Have been trying to get all the tools up and running for the past 2 days and still just getting ROOT errors [EDIT: Finally got ROOT going on day 3 so hopefully all good to go]. So I plan to search the 3 run files for those two attributes and just extract them manually.
I noticed the NanoAOD files are around 5 gig, so this should be manageable.
I have a further questions that I was hoping you could help with. The 7TeV and 8Tev root files both have the two fields you mentioned (MET_sumEt and CaloMET_sumEt) - great!
However the 13Tev root files do not have those fields. Could you possibly confirm what I have done below is correct?
To get the sum of all energy in the detector for 13TeV (i.e. same as MET_sumEt), I have summed all energy measurement fields, these are:
nelectron_e
electron_e
nfatjet_e
fatjet_e
njet_e
jet_e
met_e
nmuon_e
muon_e
nphoton_e
ohoton_e
ntau_e
tau_e
Regards
Chris
P.S. I will be looking at the Atlas data next and will probably have a similar question for Zach shortly…
I’m realizing now my previous reply bounced… here it was:
Hi Chris,
Yes, we have software available for the 2011 and 2012 data that produces a file very similar to NanoAOD.
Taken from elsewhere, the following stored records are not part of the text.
/-- spec/95_test_vectors.md, V35 to V41. -/
theorem test_vectors_data_movement_2 : List.all (α := Bool) [
    vector [0x9F] (st 0x11 0x0 0x0 0xff 0x1000 (fl 0 0 1 1 0 0)) [] (st 0x0 0x0 0x0 0xff 0x1001 (fl 0 0 1 1 0 0)) [] 1, -- V35
    vector [0x94] (st 0x0 0x0 0x2 0xff 0x1000 (fl 0 0 1 0 0 0)) [] (st 0x0 0x0 0x2 0x1ff 0x1001 (fl 0 0 1 0 0 0)) [] 2, -- V36
    vector [0x94] (st 0x0 0x0 0x0 0xff 0x1000 (fl 0 0 1 0 0 0)) [] (st 0x0 0x0 0x0 0xffff 0x1001 (fl 0 0 1 0 0 0)) [] 2, -- V37
    vector [0x95] (st 0x0 0x0 0x0 0xff 0x1000 (fl 0 0 1 0 0 0)) [] (st 0x0 0x0 0x1 0xff 0x1001 (fl 0 0 1 0 0 0)) [] 2, -- V38
    vector [0x95] (st 0x0 0x55 0x55 0xffff 0x1000 (fl 0 0 1 0 0 0)) [] (st 0x0 0x0 0x0 0xffff 0x1001 (fl 0 0 1 0 0 0)) [] 2, -- V39
    vector [0x4E, 0x50, 0x60] (st 0x0 0x0 0x0 0xff 0x1000 (fl 1 0 1 0 0 0)) [(0x50, 0x80)] (st 0x0 0x0 0x0 0xff 0x1003 (fl 0 0 1 1 0 0)) [(0x60, 0x80)] 5, -- V40
    vector [0x5E, 0x50] (st 0x0 0xff 0x1 0xff 0x1000 (fl 0 0 1 0 0 0)) [(0x50, 0x0)] (st 0x0 0x0 0x2 0xff 0x1002 (fl 0 0 1 0 1 0)) [(0x1ff, 0x0)] 4] id = true := by -- V41
  decide +kernel

/-- spec/95_test_vectors.md, V45 to V83. -/
theorem test_vectors_arithmetic_1 : List.all (α := Bool) [
    vector [0xAB, 0x01] (st 0x7f 0x0 0x0 0xff 0x1000 (fl 0 0 1 0 0 0)) [] (st 0x80 0x0 0x0 0xff 0x1002 (fl 1 1 1 1 0 0)) [] 2, -- V45
    vector [0xAB, 0xFF] (st 0x1 0x0 0x0 0xff 0x1000 (fl 0 0 1 0 0 0)) [] (st 0x0 0x0 0x0 0xff 0x1002 (fl 0 1 1 0 1 1)) [] 2, -- V46
    vector [0xA9, 0x00] (st 0xff 0x0 0x0 0xff 0x1000 (fl 0 0 1 0 0 1)) [] (st 0x0 0x0 0x0 0xff 0x1002 (fl 0 1 1 0 1 1)) [] 2, -- V50
    vector [0xA9, 0x0F] (st 0x0 0x0 0x0 0xff 0x1000 (fl 0 0 1 0 0 1)) [] (st 0x10 0x0 0x0 0xff 0x1002 (fl 0 1 1 0 0 0)) [] 2, -- V51
    vector [0xA0, 0x01] (st 0x0 0x0 0x0 0xff 0x1000 (fl 0 1 1 0 0 0)) [] (st 0xff 0x0 0x0 0xff 0x1002 (fl 0 1 1 1 0 1)) [] 2, -- V54
    vector [0xA0, 0x01] (st 0x80 0x0 0x0 0xff 0x1000 (fl 0 0 1 0 0 0)) [] (st 0x7f 0x0 0x0 0xff 0x1002 (fl 1 0 1 0 0 0)) [] 2, -- V55
    vector [0xA2, 0xFF] (st 0x0 0x0 0x0 0xff 0x1000 (fl 0 0 1 0 0 1)) [] (st 0x0 0x0 0x0 0xff 0x1002 (fl 0 0 1 0 1 1)) [] 2, -- V58
    vector [0xA2, 0x00] (st 0x0 0x0 0x0 0xff 0x1000 (fl 0 0 1 0 0 1)) [] (st 0xff 0x0 0x0 0xff 0x1002 (fl 0 0 1 1 0 1)) [] 2, -- V59
    vector [0x42] (st 0xff 0xff 0x12 0xff 0x1000 (fl 1 1 1 1 1 1)) [] (st 0x1 0xfe 0x12 0xff 0x1001 (fl 1 0 1 1 1 0)) [] 5, -- V62
    vector [0x42] (st 0x0 0x37 0x0 0xff 0x1000 (fl 0 0 1 0 0 0)) [] (st 0x0 0x0 0x0 0xff 0x1001 (fl 0 0 1 0 0 0)) [] 5, -- V63
    vector [0x52] (st 0x0 0x10 0x1 0xff 0x1000 (fl 0 0 1 0 0 0)) [] (st 0x10 0x10 0x0 0xff 0x1001 (fl 0 0 1 0 0 0)) [] 7, -- V65
    vector [0x52] (st 0xff 0x2 0x0 0xff 0x1000 (fl 0 0 1 0 0 1)) [] (st 0x7f 0x2 0x1 0xff 0x1001 (fl 0 0 1 0 0 0)) [] 7, -- V66
    vector [0x4C] (st 0x7f 0x0 0x0 0xff 0x1000 (fl 0 0 1 0 0 0)) [] (st 0x80 0x0 0x0 0xff 0x1001 (fl 1 0 1 1 0 0)) [] 1, -- V71
    vector [0x4C] (st 0xff 0x0 0x0 0xff 0x1000 (fl 0 0 1 0 0 0)) [] (st 0x0 0x0 0x0 0xff 0x1001 (fl 0 0 1 0 1 0)) [] 1, -- V72
    vector [0x5C] (st 0x0 0xff 0x1 0xff 0x1000 (fl 0 0 1 0 0 0)) [] (st 0x0 0x0 0x1 0xff 0x1001 (fl 0 0 1 0 1 0)) [] 1, -- V74
    vector [0x3C, 0x50] (st 0x0 0x0 0x0 0xff 0x1000 (fl 0 0 1 0 0 0)) [(0x50, 0xf)] (st 0x0 0x0 0x0 0xff 0x1002 (fl 0 0 1 0 0 0)) [(0x50, 0x10)] 4, -- V75
    vector [0x9E, 0x6C, 0x01] (st 0x0 0x0 0x0 0xf0 0x1000 (fl 0 0 1 0 0 0)) [(0xf1, 0xfe)] (st 0x0 0x0 0x0 0xf0 0x1003 (fl 0 0 1 1 0 0)) [(0xf1, 0xff)] 5, -- V76
    vector [0x4A] (st 0x80 0x0 0x0 0xff 0x1000 (fl 0 0 1 0 0 0)) [] (st 0x7f 0x0 0x0 0xff 0x1001 (fl 1 0 1 0 0 0)) [] 1, -- V77
    vector [0x4A] (st 0x1 0x0 0x0 0xff 0x1000 (fl 0 0 1 0 0 1)) [] (st 0x0 0x0 0x0 0xff 0x1001 (fl 0 0 1 0 1 1)) [] 1, -- V78
    vector [0x5A] (st 0x0 0x0 0x1 0xff 0x1000 (fl 0 0 1 0 0 0)) [] (st 0x0 0xff 0x1 0xff 0x1001 (fl 0 0 1 1 0 0)) [] 1, -- V79
    vector [0x7A] (st 0x0 0x50 0x0 0xff 0x1000 (fl 0 0 1 0 0 0)) [(0x50, 0x0)] (st 0x0 0x50 0x0 0xff 0x1001 (fl 0 0 1 1 0 0)) [(0x50, 0xff)] 3, -- V80
    vector [0x43] (st 0x0 0x0 0x0 0xff 0x1000 (fl 1 0 1 0 0 0)) [] (st 0xff 0x0 0x0 0xff 0x1001 (fl 0 0 1 1 0 1)) [] 1, -- V81
    vector [0x43] (st 0xff 0x0 0x0 0xff 0x1000 (fl 0 0 1 0 0 0)) [] (st 0x0 0x0 0x0 0xff 0x1001 (fl 0 0 1 0 1 1)) [] 1, -- V82
    vector [0x33, 0x50] (st 0x0 0x0 0x0 0xff 0x1000 (fl 0 0 1 0 0 0)) [(0x50, 0x5a)] (st 0x0 0x0 0x0 0xff 0x1002 (fl 0 0 1 1 0 1)) [(0x50, 0xa5)] 4] id = true := by -- V83
  decide +kernel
I would suggest searching for our 2016 “JetHT” NanoAOD dataset and see if you can extract the data you want, or if there are questions. These events would all pass some type of jet trigger, and the other datasets would have different shared characteristics (e.g. all passing a muon trigger, photon trigger…)
If you can let me know how many events you are interested in studying and which particular variables want that would be good. Over the next ~week I can make sure the software can provide those variables and then we could chat to see about processing a few 7 TeV and 8 TeV files.
This file does have the sumEt values I need, however something does not seem right. There are several more sumEt values in that file and those entries do not add up to the total MET_sumEt value. These additional fields are as follows:
ChsMET_sumET
RawMET_sumET
RawPuppiMET_sumEt
TkMET_sumEt
However, if I compare to other 13TeV files I have used so far, the mean total energy detected is around 20,000 - 25,000, which is what I was expecting. If I sum those 4 fields above, it gets into that range and looks correct, however that does not equate to the value given in MET_sumEt. What am I missing?
I do have another question, what is the value of these all readings GeV?
Ok, those “Run 1 NanoAOD-like” files should work, though I would choose a 2011 file for 7 TeV since it had better conditions for analysis than 2010.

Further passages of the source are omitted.